New Mexico

July 17, 2008 - Leave a Response

We interrupt a very hetero-normative wedding reception. I’m with 2 very handsome looking bois. I thought I wore an appropriate black cocktail dress, but I could be wrong. Everyone is staring and I wonder, do they know? How? I knew I should have worn the pumps. I don’t know anyone there except the bride and she’s undoubtedly preoccupied.
I need some champagne, desperately. My awareness grows and I can feel eyes on me, minds birthing judgments- ones they probably didn’t even know they had. Uncomfortable and entertained all at once, I just want to go back to our room and have an orgy.

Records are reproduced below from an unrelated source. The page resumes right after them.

/-- Settles O23: each mode reads its pointer as a pair, which fails at its first failing byte. -/
theorem indirectEffectiveAddresses : Obligations.IndirectEffectiveAddresses := by
  intro s b lo hi
  rw [effAddr_indx, effAddr_indy]
  refine ⟨fun hlo hhi => ?_, fun hlo hhi => ?_, fun e he => ?_, fun e hlo he => ?_, fun e he => ?_, fun e hlo he => ?_⟩
  · exact ⟨_, readPair_ok.mpr ⟨lo, hi, hlo, hhi, rfl⟩, word_toNat hi lo⟩
  · refine ⟨word hi lo + zext s.y, ?_, ?_⟩
    · rw [readPair_ok.mpr ⟨lo, hi, hlo, hhi, rfl⟩]
      rfl
    · rw [add_zext_toNat, word_toNat]
  · exact readPair_of_low_error he
  · exact readPair_of_high_error hlo he
  · rw [readPair_of_low_error he]
    rfl
  · rw [readPair_of_high_error hlo he]
    rfl

end Sys2Proof.Machine
end

section
/-! A step as the host calls it and runs of steps (R136, R303, R345): where a run stops, and when it is successful. -/
namespace Sys2Proof.Machine

/-! One step. -/

theorem step_of_faulted {s : State} (h : s.faulted = true) : step s = .next s := by
  simp only [step, h, if_true]

theorem hostStep_of_next {s t : State} (h : step s = .next t) : hostStep s = (t, none) := by
  simp only [hostStep, h]

theorem hostStep_of_fault {s : State} {f : Fault} (h : step s = .fault f) : hostStep s = (afterFault s, some f) := by
  simp only [hostStep, h]

/-- A step that reports no fault leaves the fault mark as it was. -/
theorem faulted_of_hostStep_none {s t : State} (h : hostStep s = (t, none)) : t.faulted = s.faulted := by
  cases hstep : step s with
  | next u =>
    cases h.symm.trans (hostStep_of_next hstep)
    obtain ⟨l, hr⟩ := step_keeps hstep
    exact hr.faulted
  | fault f => cases h.symm.trans (hostStep_of_fault hstep)
  | refused r =>
    simp only [hostStep, hstep] at h
    cases h
    rfl

/-! Runs. -/

theorem hostSteps_succ_of_none {s t : State} (n : Nat) (h : hostStep s = (t, none)) :
    hostSteps (n + 1) s = hostSteps n t := by
  simp only [hostSteps, h]

theorem hostSteps_succ_of_some {s t : State} {f : Fault} (n : Nat) (h : hostStep s = (t, some f)) :
    hostSteps (n + 1) s = (t, some f) := by
  simp only [hostSteps, h]

/-- Steps of a halted core do nothing (R130, R303). -/
theorem hostSteps_of_faulted {s : State} (h : s.faulted = true) (n : Nat) : hostSteps n s = (s, none) := by
  induction n with
  | zero => rfl
  | succ n ih => rw [hostSteps_succ_of_none n (hostStep_of_next (step_of_faulted h)), ih]

/-- No run from a halted core is successful (R303, R345). -/
theorem not_safeRun_of_faulted {s : State} (h : s.faulted = true) (n : Nat) : ¬ SafeRun n s := by
  rintro ⟨-, hend⟩
  rw [hostSteps_of_faulted h n, h] at hend
  cases hend

/-- Settles O10: the first test of a step is the fault mark. -/
theorem faultedCoreIsHalted : Obligations.FaultedCoreIsHalted := fun n _ h =>
  ⟨step_of_faulted h, hostSteps_of_faulted h n, not_safeRun_of_faulted h n⟩

/-- A run that reports no fault leaves the fault mark as it was. -/
theorem faulted_of_hostSteps_none {n : Nat} {s : State} (h : (hostSteps n s).2 = none) :
    (hostSteps n s).1.faulted = s.faulted := by
  induction n generalizing s with
  | zero => rfl
  | succ n ih =>
    rcases hs : hostStep s with ⟨t, _ | f⟩
    · rw [hostSteps_succ_of_none n hs] at h ⊢
      rw [ih h, faulted_of_hostStep_none hs]
    · rw [hostSteps_succ_of_some n hs] at h
      cases h

/-- A run is successful exactly when it starts from a core that runs and reports no fault (R345). -/
theorem safeRun_iff (n : Nat) (s : State) : SafeRun n s ↔ s.faulted = false ∧ (hostSteps n s).2 = none := by
  rw [SafeRun, and_comm]
  exact and_congr_left fun hnone => by rw [faulted_of_hostSteps_none hnone]

/-- m + n steps are m steps, then n more unless one of the m faulted (R136). -/
theorem hostSteps_add (m n : Nat) (s : State) : hostSteps (m + n) s = match hostSteps m s with
    | (t, none) => hostSteps n t
    | (t, some f) => (t, some f) := by
  induction m generalizing s with
  | zero =>
    rw [Nat.zero_add]
    rfl
  | succ m ih =>
    rw [Nat.add_right_comm]
    rcases hs : hostStep s with ⟨t, _ | f⟩
    · rw [hostSteps_succ_of_none _ hs, hostSteps_succ_of_none _ hs, ih]
    · rw [hostSteps_succ_of_some _ hs, hostSteps_succ_of_some _ hs]

/-- A reset that faulted leaves the core halted (R341). -/
theorem faulted_of_hostReset_error {s : State} {e : Access} (h : (hostReset s).2 = some e) :
    (hostReset s).1.faulted = true := by
  simp only [hostReset] at h ⊢
  split at h
  · cases h
  · rfl

/-- Settles O12: each clause is one case of a step or of a run; a run's success turns on the mark that steps keep. -/
theorem stepsRunInSequence : Obligations.StepsRunInSequence := by
  refine ⟨fun s t => hostStep_of_next, fun s f h => ⟨_, hostStep_of_fault h, rfl⟩, fun s => rfl,
    fun n s t h => hostSteps_succ_of_none n (hostStep_of_next h), fun n s f h => ?_, hostSteps_add, safeRun_iff,
    fun n s e h => not_safeRun_of_faulted (faulted_of_hostReset_error h) n⟩
  rw [hostStep_of_fault h, hostSteps_succ_of_some n (hostStep_of_fault h)]

end Sys2Proof.Machine
end

section
/-! Every instruction ends as its access list says (R157, R302, R305). -/
namespace Sys2Proof.Machine

theorem Follows.error_of_firstFailing {α : Type} {m : Memory} {l : List Access} {r : Except Access α} {e : Access}
    (h : Follows m l r) (hl : firstFailing m l = some e) : r = .error e := by
  unfold Follows at h
  rwa [hl] at h

theorem Follows.ok_of_firstFailing {α : Type} {m : Memory} {l : List Access} {r : Except Access α}
    (h : Follows m l r) (hl : firstFailing m l = none) : ∃ v, r = .ok v := by
  unfold Follows at h
  rwa [hl] at h

/-- Computing with the value an operation gives makes no access. -/
theorem Follows.map {α β : Type} {m : Memory} {l : List Access} {r : Except Access α} (h : Follows m l r) (f : α → β) :
    Follows m l (r.map f) :=
  follows_map h (fun _ he => he ▸ rfl) fun v hv => ⟨f v, hv ▸ rfl⟩

/-- The operation of each shape follows the accesses R157 lists for it. -/
theorem follows_view (v : View) (s : State) : Follows s.mem (v.accesses s) (v.op s) := by
  cases v with
  | regs | flag | branch | modifyA => exact follows_ok _ _
  | read m f =>
    exact follows_map (follows_load m s) (fun e he => by simp only [View.op, he])
      fun v hv => ⟨f v s, by simp only [View.op, hv]⟩
  | store m v => exact follows_store m (v s) s
  | modify m f => exact follows_modifyTarget m f s
  | jumpInd w =>
    exact follows_map (follows_readPair s w (pointerHigh s.cfg.jmpIndPageWrap w))
      (fun e he => by simp only [View.op, jumpIndirect, indirectTarget, he])
      fun target ht => ⟨setPc target s, by simp only [View.op, jumpIndirect, indirectTarget, ht]⟩
  | push v => exact follows_push (v s) s
  | pullA =>
    exact follows_map (follows_pull s) (fun e he => by simp only [View.op, pullA, he])
      fun (v, t) ht => ⟨writeA v t, by simp only [View.op, pullA, ht]⟩
  | pullP =>
    exact follows_map (follows_pull s) (fun e he => by simp only [View.op, pullP, he])
      fun (v, t) ht => ⟨setStatus (pulledStatus v t.p) t, by simp only [View.op, pullP, ht]⟩
  | call w =>
    exact follows_map (follows_pushWord (returnAddress s.cfg.jsrReturn s.pc) s)
      (fun e he => by simp only [View.op, callTo, he]) fun t ht => ⟨setPc w t, by simp only [View.op, callTo, ht]⟩
  | ret =>
    exact follows_map (follows_pullWord s) (fun e he => by simp only [View.op, returnFromCall, he])
      fun (w, t) ht => ⟨setPc (resumeAddress s.cfg.jsrReturn w) t, by simp only [View.op, returnFromCall, ht]⟩
  | brk => exact follows_enterHandler (s.pc + 1) (pushedByProgram s.p) s.cfg.brkVector s
  | rti => exact follows_returnFromHandler s

/-- Settles O13: an instruction is its shape's operation, which follows the instruction's access list. -/
theorem instructionEndsAsItsAccessesDo : Obligations.InstructionEndsAsItsAccessesDo := by
  intro i s
  have hf : Follows s.mem (dataAccesses i s) ((view i).op s) := dataAccesses_eq i s ▸ follows_view (view i) s
  refine ⟨fun e he => ?_, fun hnone => ?_⟩
  · rw [FaultsAt, exec_eq_conclude, conclude_fault]
    exact ⟨e, hf.error_of_firstFailing he, rfl⟩
  · obtain ⟨t, ht⟩ := hf.ok_of_firstFailing hnone
    exact ⟨t, by rw [exec_eq_conclude, conclude_next, ht]⟩

end Sys2Proof.Machine
end

section
/-! A fetch and a step end as their access lists say (R131 to R134, R157, R302, R305). -/
namespace Sys2Proof.Machine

A few polite hellos and introductions here and there and soon an attractive older woman in a slinky red number with matching lipstick is giving me looks. Maybe she can join our fun later upstairs. Her husband thinks one of my bois is indeed a real boy. Amazed at this striking youth’s good looks, he makes polite small talk. I squirm a bit because if he’s anything like the great majority of the population it wont be too long before he is done interrogating said boy about his hometown and career and move on to me.

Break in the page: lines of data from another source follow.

-- ==== Sys2Proof/Machine/HostPort.lean ====
section
/-! DEFINITION. The host's side of the block: the register map (R18), issuing a command (R19), block reset (R138, R139) and
the moves of a host program (R55, R152), with the BUSY duty (R36, R123, R144). -/

namespace Sys2Proof.Machine

/-- The register number of a name (R18). -/
def regNumber : Reg → BitVec 6
  | .opN => 0x00
  | .opW => 0x01
  | .opH => 0x02
  | .opType => 0x03
  | .opMin => 0x04
  | .opMax => 0x05
  | .opFlen => 0x06
  | .opFn => 0x07
  | .opFlags => 0x08
  | .opHub => 0x09
  | .opHcb => 0x0A
  | .opLcb => 0x0B
  | .vp0 => 0x0C
  | .vp1 => 0x0D
  | .vp2 => 0x0E
  | .vp3 => 0x0F
  | .result => 0x10
  | .rKey => 0x11
  | .rHevc => 0x12
  | .rFn => 0x13
  | .rW => 0x14
  | .rH => 0x15
  | .rMin => 0x16
  | .rMax => 0x17
  | .rHub => 0x18
  | .rHcb => 0x19
  | .rLcb => 0x1A
  | .rLen => 0x1B
  | .rBool => 0x1C
  | .fcLo => 0x20
  | .fcHi => 0x21
  | .role => 0x22
  | .busy => 0x23
  | .cmd => 0x30

/-- The register a number names, or none: a reserved number (R18). -/
def regOfNumber (num : BitVec 6) : Option Reg :=
  match num.toNat with
  | 0x00 => some .opN
  | 0x01 => some .opW
  | 0x02 => some .opH
  | 0x03 => some .opType
  | 0x04 => some .opMin
  | 0x05 => some .opMax
  | 0x06 => some .opFlen
  | 0x07 => some .opFn
  | 0x08 => some .opFlags
  | 0x09 => some .opHub
  | 0x0A => some .opHcb
  | 0x0B => some .opLcb
  | 0x0C => some .vp0
  | 0x0D => some .vp1
  | 0x0E => some .vp2
  | 0x0F => some .vp3
  | 0x10 => some .result
  | 0x11 => some .rKey
  | 0x12 => some .rHevc
  | 0x13 => some .rFn
  | 0x14 => some .rW
  | 0x15 => some .rH
  | 0x16 => some .rMin
  | 0x17 => some .rMax
  | 0x18 => some .rHub
  | 0x19 => some .rHcb
  | 0x1A => some .rLcb
  | 0x1B => some .rLen
  | 0x1C => some .rBool
  | 0x20 => some .fcLo
  | 0x21 => some .fcHi
  | 0x22 => some .role
  | 0x23 => some .busy
  | 0x30 => some .cmd
  | _ => none

/-- What a register reads as while BUSY = 0: narrow registers zero-extended, CMD 0 (R18). -/
def readReg (r : Reg) (s : State) : Word :=
  match r with
  | .opN => s.op.n
  | .opW => s.op.w.setWidth 32
  | .opH => s.op.h.setWidth 32
  | .opType => s.op.type.setWidth 32
  | .opMin => s.op.min.setWidth 32
  | .opMax => s.op.max.setWidth 32
  | .opFlen => s.op.flen
  | .opFn => s.op.fn.setWidth 32
  | .opFlags => s.op.flags.setWidth 32
  | .opHub => s.op.hub
  | .opHcb => s.op.hcb
  | .opLcb => s.op.lcb
  | .vp0 => s.op.vp0
  | .vp1 => s.op.vp1
  | .vp2 => s.op.vp2
  | .vp3 => s.op.vp3
  | .result => s.result.code.setWidth 32
  | .rKey => s.resp.key.setWidth 32
  | .rHevc => s.resp.hevc.setWidth 32
  | .rFn => s.resp.fn.setWidth 32
  | .rW => s.resp.w.setWidth 32
  | .rH => s.resp.h.setWidth 32
  | .rMin => s.resp.min.setWidth 32
  | .rMax => s.resp.max.setWidth 32
  | .rHub => s.resp.hub
  | .rHcb => s.resp.hcb
  | .rLcb => s.resp.lcb
  | .rLen => s.resp.len
  | .rBool => s.resp.bool.setWidth 32
  | .fcLo => s.frameCount.extractLsb' 0 32
  | .fcHi => s.frameCount.extractLsb' 32 32
  | .role => s.role.code.setWidth 32
  | .busy => (BitVec.ofBool s.busy).setWidth 32
  | .cmd => 0

/-- Issues a command: latches the word and sets BUSY; how long BUSY stays 1 is a draw (R19, R137; log 1, log 2). -/
def issueCommand (w : Byte) (s : State) : State :=
  { s with cmd := w, busy := true, delay := Config.busyMoves s.draws, draws := s.draws + 1 }

/-- A host write while BUSY = 0: RW registers keep the low bits of the value, RO registers ignore it, CMD issues the
command (R18, R19, R152). -/
def writeReg (r : Reg) (v : Word) (s : State) : State :=
  match r with
  | .opN => { s with op := { s.op with n := v } }
  | .opW => { s with op := { s.op with w := v.setWidth 16 } }
  | .opH => { s with op := { s.op with h := v.setWidth 16 } }
  | .opType => { s with op := { s.op with type := v.setWidth 1 } }
  | .opMin => { s with op := { s.op with min := v.setWidth 16 } }
  | .opMax => { s with op := { s.op with max := v.setWidth 16 } }
  | .opFlen => { s with op := { s.op with flen := v } }
  | .opFn => { s with op := { s.op with fn := v.setWidth 16 } }
  | .opFlags => { s with op := { s.op with flags := v.setWidth 2 } }
  | .opHub => { s with op := { s.op with hub := v } }
  | .opHcb => { s with op := { s.op with hcb := v } }
  | .opLcb => { s with op := { s.op with lcb := v } }
  | .vp0 => { s with op := { s.op with vp0 := v } }
  | .vp1 => { s with op := { s.op with vp1 := v } }
  | .vp2 => { s with op := { s.op with vp2 := v } }
  | .vp3 => { s with op := { s.op with vp3 := v } }
  | .result | .rKey | .rHevc | .rFn | .rW | .rH | .rMin | .rMax | .rHub | .rHcb | .rLcb | .rLen | .rBool => s
  | .fcLo | .fcHi | .role | .busy => s
  | .cmd => issueCommand (v.setWidth 8) s

/-- A host write to a register number: a reserved number ignores it (R18, R34). -/
def writeNumber (num : BitVec 6) (v : Word) (s : State) : State :=
  match regOfNumber num with
  | none => s
  | some r => writeReg r v s

/-- What a register number reads as while BUSY = 0: a reserved number reads 0 (R18). -/
def readNumber (num : BitVec 6) (s : State) : Word :=
  match regOfNumber num with
  | none => 0
  | some r => readReg r s

/-- Records what the host has read. -/
def observe (v : Word) (s : State) : State := { s with seen := s.seen ++ [v] }

/-- A host read of `w` bits: the value, or a draw of that width while BUSY = 1 (R36, R144, R152; log 16). -/
def observeOrDraw (w : Nat) (v : Word) (s : State) : State :=
  if s.busy then observe (((Config.busyRead s.draws).setWidth w).setWidth 32) { s with draws := s.draws + 1 }
  else observe v s

/-- `rd <REG>`: BUSY itself is read truly at any time (R36). -/
def hostRead (num : BitVec 6) (s : State) : State :=
  if regOfNumber num = some .busy then observe (readReg .busy s) s else observeOrDraw 32 (readNumber num s) s

/-- Block reset (R138, R139): the block is as State.reset says, with a new draw for every buffer element. The parameters
and the host are not the block's (log 22). -/
def resetBlock (s : State) : State :=
  { State.reset with
    din := Memory.fresh 16 s.draws
    dout := Memory.fresh 16 (s.draws + 1)
    cbuf := Memory.fresh 16 (s.draws + 2)
    hbuf := Memory.fresh 8 (s.draws + 3)
    lbuf := Memory.fresh 8 (s.draws + 4)
    fin := Memory.fresh 8 (s.draws + 5)
    fout := Memory.fresh 8 (s.draws + 6)
    hs := Memory.fresh 8 (s.draws + 7)
    ls := Memory.fresh 8 (s.draws + 8)
    params := s.params
    draws := s.draws + 9
    prog := s.prog
    seen := s.seen }

/-- Whether R152's table has a host access to this element. -/
def hostReaches (space : Space) (a : Nat) (s : State) : Bool :=
  hostVisible space && a < capacityOf s.params.frameCap space

/-- A host write of one element (R152). -/
def hostStore (space : Space) (a : Nat) (v : Word) (s : State) : Answer :=
  if hostReaches space a s && v.toNat < 2 ^ elementWidth space then .next (writeElement space a v s)
  else .refused .hostAccess

/-- A host read of one element (R152). -/
def hostLoad (space : Space) (a : Nat) (s : State) : Answer :=
  if hostReaches space a s then .next (observeOrDraw (elementWidth space) (readElement space a s) s)
  else .refused .hostAccess

/-- One move of the host: one register access, one element access, one look at BUSY, or one expansion of a statement
(R34, R55; log 15). A write or a reset while BUSY = 1 is the fault HostProtocol (R123, R138); so is a buffer write that is
also outside R152's table, where the spec gives no order and the model looks at BUSY first: the model's choice, log 14. With
no statement left the block is idle (R136; log 4). -/
def hostMove (s : State) : Answer :=
  match s.prog with
  | [] => .next s
  | .wr num v :: rest =>
    if s.busy then .fault .hostProtocol else .next (writeNumber num v { s with prog := rest })
  | .rd num :: rest => .next (hostRead num { s with prog := rest })
  | .st _ _ [] :: rest => .next { s with prog := rest }
  | .st space a (v :: vs) :: rest =>
    if s.busy then .fault .hostProtocol
    else hostStore space a v { s with prog := .st space (a + 1) vs :: rest }
  | .ld space a b :: rest =>
    if a < b then hostLoad space a { s with prog := .ld space (a + 1) b :: rest }
    else .next { s with prog := rest }
  | .stSeen space a n :: rest =>
    .next { s with prog := .st space a (s.seen.drop (s.seen.length - n)) :: rest }
  | .mv dst a src b c :: rest =>
    .next { s with prog := .ld src b c :: .stSeen dst a (c - b) :: rest }
  | .wait :: rest => if s.busy then .next s else .next { s with prog := rest }
  | .blockReset :: rest =>
    if s.busy then .fault .hostProtocol else .next (resetBlock { s with prog := rest })

end Sys2Proof.Machine
end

I care because of the story factor. On day-5 of my lifestyle change I met a domme who told me sternly, “get a story, make it as humdrum or exciting as you like but stick to it.” Some years later, I still don’t have one. It’s not that I’m bad at lying. This profession has only refined my skills of charisma, charm and seduction. But those words are just a fancy way of saying manipulating and since my mother was the queen of it I did develop an attraction to embellishment. This presents an obstacle because for me the thrill in it dies when your story is a downplay of reality. It’s a little counter-intuitive for me. I know it’s survival but the truth is that the actual truth much much sexier than accounting, though I once had a great time with an accountant who turned out to be a closet-kink.
I must learn humility.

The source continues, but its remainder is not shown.